If I still dont feel anything, then will start Test, Tren and EQ.


----------



## don1 (Jul 9, 2009)

Ahal84 said:


> Decided not to run that and give BSI tmt more chance sort of speak (run it longer before binning it). One-rip Fuerza
> 
> If I still dont feel anything, then will start Test, Tren and EQ.


No you said you started the other cycle 2 weeks ago in that post which is 3 weeks ago now, but now youve been running Tmmt for 5 weeks, this is what's confusing me !!


----------



## Cronus (Jun 5, 2012)

Ahal84 said:


> Decided not to run that and give BSI tmt more chance sort of speak (run it longer before binning it). One-rip Fuerza
> 
> If I still dont feel anything, then will start Test, Tren and EQ.

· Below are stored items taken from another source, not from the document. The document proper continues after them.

-- ==== Sys2Proof/Machine/Table.lean ====
section
/-! DEFINITION. Sparse tables: lists of key and value pairs with strictly rising keys. A table read with a default lists no
entry equal to the default, so equal contents are equal lists. -/

namespace Sys2Proof

/-- A table from natural numbers, keys strictly rising. -/
abbrev Tab (α : Type) := List (Nat × α)

namespace Tab
variable {α : Type}

/-- The entry at a key. -/
def get? : Tab α → Nat → Option α
  | [], _ => none
  | (k', v) :: r, k => if k = k' then some v else get? r k

/-- Add or replace the entry at a key. -/
def put : Tab α → Nat → α → Tab α
  | [], k, v => [(k, v)]
  | (k', v') :: r, k, v =>
    if k < k' then (k, v) :: (k', v') :: r else if k = k' then (k, v) :: r else (k', v') :: put r k v

/-- Remove the entry at a key. -/
def del : Tab α → Nat → Tab α
  | [], _ => []
  | (k', v') :: r, k => if k = k' then del r k else (k', v') :: del r k

/-- The value at a key, `d` where nothing is listed. -/
def read (d : α) (m : Tab α) (k : Nat) : α := (get? m k).getD d

/-- Write a value; writing the default removes the entry. -/
def write [DecidableEq α] (d : α) (m : Tab α) (k : Nat) (v : α) : Tab α := if v = d then del m k else put m k v

/-- Change the entry at a key, if there is one. -/
def adjust (m : Tab α) (k : Nat) (f : α → α) : Tab α :=
  match get? m k with
  | some v => put m k (f v)
  | none => m

/-- Keys strictly rising, all above `lo`. -/
def risingFrom : Nat → Tab α → Bool
  | _, [] => true
  | lo, (k, _) :: r => lo ≤ k && risingFrom (k + 1) r

/-- The canonical form of a table: keys strictly rising. -/
def rising (m : Tab α) : Bool := risingFrom 0 m

/-- The canonical form of a table read with a default: rising, and no entry equal to the default. -/
def canonical [DecidableEq α] (d : α) (m : Tab α) : Bool := rising m && m.all fun e => e.2 ≠ d

/-- The lowest key not listed from `n` upward. -/
def firstFree (m : Tab α) : Nat → Nat → Option Nat
  | 0, _ => none
  | fuel + 1, n => if (get? m n).isNone then some n else firstFree m fuel (n + 1)

/-- Write consecutive values from a key. -/
def writeList [DecidableEq α] (d : α) : Tab α → Nat → List α → Tab α
  | m, _, [] => m
  | m, k, v :: vs => writeList d (write d m k v) (k + 1) vs

/-- Read `n` consecutive values from a key. -/
def readList (d : α) (m : Tab α) (k : Nat) : Nat → List α
  | 0 => []
  | n + 1 => read d m k :: readList d m (k + 1) n

end Tab
end Sys2Proof
end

I spent £100+ on BSI Test P, tren ace and Tren/test which going by feedback is likely all bunk. I'll keep hold for the future and will get bloods whilst on their Test P to prove legitimacy.

Getting back on track, it seems thier Test P is g2g too.


----------



## Ahal84 (Jun 2, 2010)

don1 said:


> No you said you started the other cycle 2 weeks ago in that post which is 3 weeks ago now, but now youve been running Tmmt for 5 weeks, this is what's confusing me !!


I've must of made a mistake then mate. I will check back.

Yeah dont understand why I said two weeks at all. Sorry for any confusion.


----------



## HammerHarris (Apr 28, 2013)

Go on Don1 Looks like you caught him out !! ( not sure what with though!!)


----------



## don1 (Jul 9, 2009)

HammerHarris said:


> Go on Don1 Looks like you caught him out !! ( not sure what with though!!)


Running two complety different cycles at the same time it would appear ,

unless he got confused what he was running perhaps ????.

anyhow got some sphinx gear to try and prop was pip free and felt it working next day ,


----------



## BIGSNC (Jun 24, 2007)

I was bit wary because could not find anything on this lab but if Don1 has given it a whirl ill get some of there test e and give it a bash


----------



## don1 (Jul 9, 2009)

BIGSNC said:


> I was bit wary because could not find anything on this lab but if Don1 has given it a whirl ill get some of there test e and give it a bash


Lol yeh you can trail their test e !!


----------



## HammerHarris (Apr 28, 2013)

How long you been on the prop Don1 ? the only thing that puts me off is the amount of labs going round but im tempted to try Sphinx , Not many reviews but no bad ones either !!


----------



## don1 (Jul 9, 2009)

HammerHarris said:


> How long you been on the prop Don1 ? the only thing that puts me off is the amount of labs going round but im tempted to try Sphinx , Not many reviews but no bad ones either !!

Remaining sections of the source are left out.